Seu processo criativo mudou muito durante a escrita? Como foi a experiência de ser editada por Amy Weingartner, roteirista da Equipe Marvel Entertainment?

B.B. Bizaio: Mudou. No começo, era algo como “um mix de momentos de inspiração” com foco em construir o universo e tudo mais. Por mais que eu soubesse onde queria chegar, ainda precisava criar o terreno por onde a história passaria. Conforme o cenário foi se concretizando em minha mente, consegui adentrar mais nos detalhes e vagar com mais leveza conforme escrevia, com carga horária de trabalho diária e responsabilidade de finalizar o dia com um trabalho bem feito.

Trabalhar com a Amy foi incrível! Ela recebeu o manuscrito fechado, praticamente finalizado após longas consultorias com a editora, leitores críticos, revisores e toda uma equipe de edição já ter avaliado o material. Então, guardo os elogios dela em um espaço bem quentinho no meu coração. Coisas como “fierce voice, immeasurable imagination, assertiveness and knowledge”; o que traduziria para algo como “uma voz afiada, imaginação imensurável, assertividade e conhecimento.” As reuniões com ela e o trabalho em cima do Monsterlog foram para lapidar um material que, de acordo com a equipe de Nova York, já estava incrível (e mais outros elogios que me sinto encabulada de ficar listando).

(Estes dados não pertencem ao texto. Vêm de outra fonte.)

-- ==== Sys2Proof/Laws/KeptUnits.lean ====
section
/-! SUPPORT. What the operations and commands of Machine/Ops, Access, Prov, Kv, Zetha, Pcie, Headbox, Moves, Pool, Quire, QuireCmds, Deckle, DeckleCmds, Clusters, PowerOps, Admission, Memory, Movers keep (Laws/Kept.lean):
one lemma for each definition that answers a state, cited by the lemmas of the definitions that call it. -/
namespace Sys2Proof.Machine
open Sys2Proof
set_option linter.all false
set_option Elab.async false

/-! ## Machine/Ops.lean -/

theorem State.busError_kept {s0 : State} {s : State} (h_s : Kept s0 s) : Kept s0 (State.busError s) := by
  unfold State.busError
  with_reducible repeat' first | assumption | intro _ | apply State.start_kept | dsimp only | split | apply Kept.mk

theorem State.emit_kept {s0 : State} {s : State} {o : Out} (h_s : Kept s0 s) : Kept s0 (State.emit s o) := by
  unfold State.emit
  with_reducible repeat' first | assumption | intro _ | dsimp only | split | apply Kept.mk

theorem State.tookId_kept {s0 : State} {s : State} (h_s : Kept s0 s) : Kept s0 (State.tookId s) := by
  unfold State.tookId
  with_reducible repeat' first | assumption | intro _ | dsimp only | split | apply Kept.mk

theorem State.tookFree_kept {s0 : State} {s : State} {n : Nat} (h_s : Kept s0 s) : Kept s0 (State.tookFree s n) := by
  unfold State.tookFree
  with_reducible repeat' first | assumption | intro _ | dsimp only | split | apply Kept.mk

theorem State.setF_kept {s0 : State} {s : State} {f : Fld} {v : Nat} (h_s : Kept s0 s) : Kept s0 (State.setF s f v) := by
  unfold State.setF
  with_reducible repeat' first | assumption | intro _ | apply State.wr_kept | dsimp only | split

theorem State.bump_kept {s0 : State} {s : State} {f : Fld} {n : Nat} (h_s : Kept s0 s) : Kept s0 (State.bump s f n) := by
  unfold State.bump
  with_reducible repeat' first | assumption | intro _ | apply State.setF_kept | dsimp only | split

theorem State.hold_kept {s0 : State} {s : State} {a : Nat} {w : Sys2Proof.Word} (h_s : Kept s0 s) : Kept s0 (State.hold s a w) := by
  unfold State.hold
  with_reducible repeat' first | assumption | intro _ | dsimp only | split | apply Kept.mk

theorem State.unhold_kept {s0 : State} {s : State} {a : Nat} (h_s : Kept s0 s) : Kept s0 (State.unhold s a) := by
  unfold State.unhold
  with_reducible repeat' first | assumption | intro _ | dsimp only | split | apply Kept.mk

theorem State.sendMsi_kept {s0 : State} {s : State} {hart : Nat} {file : Nat} {eiid : Nat} (h_s : Kept s0 s) : Kept s0 (State.sendMsi s hart file eiid) := by
  unfold State.sendMsi
  with_reducible repeat' first | assumption | intro _ | apply State.emit_kept | dsimp only | split | apply Kept.mk

theorem State.aplicMsi_kept {s0 : State} {s : State} {d : Nat} {hart : Nat} {guest : Nat} {eiid : Nat} (h_s : Kept s0 s) : Kept s0 (State.aplicMsi s d hart guest eiid) := by
  unfold State.aplicMsi
  with_reducible repeat' first | assumption | intro _ | apply State.sendMsi_kept | apply Kept.ite | dsimp only | split

theorem State.aplicForward_kept {s0 : State} {s : State} {d : Nat} {n : Nat} (h_s : Kept s0 s) : Kept s0 (State.aplicForward s d n) := by
  unfold State.aplicForward
  with_reducible repeat' first | assumption | intro _ | apply State.aplicMsi_kept | apply State.setF_kept | apply Kept.ite | dsimp only | split

theorem State.aplicInput_kept {s0 : State} {s : State} {d : Nat} {n : Nat} {mode : Nat} {v : Bool} (h_s : Kept s0 s) : Kept s0 (State.aplicInput s d n mode v) := by
  unfold State.aplicInput
  with_reducible repeat' first | assumption | intro _ | apply State.aplicForward_kept | apply State.setF_kept | apply Kept.ite | dsimp only | split

theorem State.wireTo_kept {s0 : State} {s : State} {n : Nat} {v : Bool} (h_s : Kept s0 s) : Kept s0 (State.wireTo s n v) := by
  unfold State.wireTo
  with_reducible repeat' first | assumption | intro _ | apply State.emit_kept | apply State.aplicInput_kept | apply Kept.ite | dsimp only | split

theorem State.pulse_kept {s0 : State} {s : State} {n : Nat} (h_s : Kept s0 s) : Kept s0 (State.pulse s n) := by
  unfold State.pulse
  with_reducible repeat' first | assumption | intro _ | apply State.wireTo_kept | dsimp only | split

theorem State.sense_kept {s0 : State} {s : State} {n : Nat} (h_s : Kept s0 s) : Kept s0 (State.sense s n) := by
  unfold State.sense
  with_reducible repeat' first | assumption | intro _ | apply State.wireTo_kept | apply Kept.ite | dsimp only | split | apply Kept.mk

theorem State.senseAt_kept {s0 : State} {s : State} {a : Nat} (h_s : Kept s0 s) : Kept s0 (State.senseAt s a) := by
  unfold State.senseAt
  with_reducible repeat' first | assumption | intro _ | apply State.sense_kept | apply Kept.ite | dsimp only | split

theorem State.irqMsg_kept {s0 : State} {s : State} {en : Fld} {errOnly : Fld} {hart : Fld} {eiid : Fld} {err : Bool} (h_s : Kept s0 s) : Kept s0 (State.irqMsg s en errOnly hart eiid err) := by
  unfold State.irqMsg
  with_reducible repeat' first | assumption | intro _ | apply State.sendMsi_kept | apply Kept.ite | dsimp only | split

theorem State.putAll_kept {s0 : State} {s : State} {ws : List (Sys2Proof.Addr × Sys2Proof.Byte)} (h_s : Kept s0 s) : Kept s0 (State.putAll s ws) := by
  unfold State.putAll
  with_reducible repeat' first | assumption | intro _ | apply State.putByte_kept | apply Kept.fold | apply Kept.fold1 | dsimp only | split

theorem State.setTag_kept {s0 : State} {s : State} {b : Nat} {t : BlockTag} (h_s : Kept s0 s) : Kept s0 (State.setTag s b t) := by
  unfold State.setTag
  with_reducible repeat' first | assumption | intro _ | dsimp only | split | apply Kept.mk

theorem State.poisonWith_kept {s0 : State} {s : State} {cause : Nat} {bs : List Nat} (h_s : Kept s0 s) : Kept s0 (State.poisonWith s cause bs) := by
  unfold State.poisonWith
  with_reducible repeat' first | assumption | intro _ | apply State.setTag_kept | apply Kept.ite | apply Kept.fold | apply Kept.fold1 | dsimp only | split | apply Kept.mk

theorem State.poison_kept {s0 : State} {s : State} {bs : List Nat} (h_s : Kept s0 s) : Kept s0 (State.poison s bs) := by
  unfold State.poison
  with_reducible repeat' first | assumption | intro _ | apply State.poisonWith_kept | dsimp only | split

theorem State.settle_kept {s0 : State} {s : State} {b : Nat} (h_s : Kept s0 s) : Kept s0 (State.settle s b) := by
  unfold State.settle
  with_reducible repeat' first | assumption | intro _ | apply State.putByte_kept | apply Kept.ite | apply Kept.fold | apply Kept.fold1 | dsimp only | split

theorem State.setChecked_kept {s0 : State} {s : State} {site : Nat} {l : List Nat} (h_s : Kept s0 s) : Kept s0 (State.setChecked s site l) := by
  unfold State.setChecked
  with_reducible repeat' first | assumption | intro _ | dsimp only | split | apply Kept.mk

theorem State.noteChecked_kept {s0 : State} {s : State} {b : Nat} (h_s : Kept s0 s) : Kept s0 (State.noteChecked s b) := by
  unfold State.noteChecked
  with_reducible repeat' first | assumption | intro _ | apply State.setChecked_kept | dsimp only | split

theorem State.forgetChecked_kept {s0 : State} {s : State} {b : Nat} (h_s : Kept s0 s) : Kept s0 (State.forgetChecked s b) := by
  unfold State.forgetChecked
  with_reducible repeat' first | assumption | intro _ | apply State.setChecked_kept | apply Kept.ite | dsimp only | split

theorem State.report_kept {s0 : State} {s : State} {r : Sys2Proof.Report} (h_s : Kept s0 s) : Kept s0 (State.report s r) := by
  unfold State.report
  with_reducible repeat' first | assumption | intro _ | dsimp only | split | apply Kept.mk

theorem State.setChan_kept {s0 : State} {s : State} {b : Nat} {c : Nat} (h_s : Kept s0 s) : Kept s0 (State.setChan s b c) := by
  unfold State.setChan
  with_reducible repeat' first | assumption | intro _ | dsimp only | split | apply Kept.mk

No entanto, toda a consultoria que tive com ela foi essencial para elevar o material, com dicas assertivas sobre como acrescentar detalhes para que o leitor pudesse se situar, etc. Para tornar o exemplo palpável: no material original, lugares estavam descritos no início de cada capítulo (abaixo da raça de cada personagem). “Podemos incluir um ou dois parágrafos de visão espacial logo no início de cada capítulo para remover essa guideline, o que acha?”, ela sugeriu. De fato, dessa forma ficou bem mais fluido. E por aí vai.

Basicamente a equipe inteira tem trabalhado em harmonia, e estamos muitíssimo animados com o que está por vir.

O exemplar foi enviado como cortesia pela editora Pride Authors.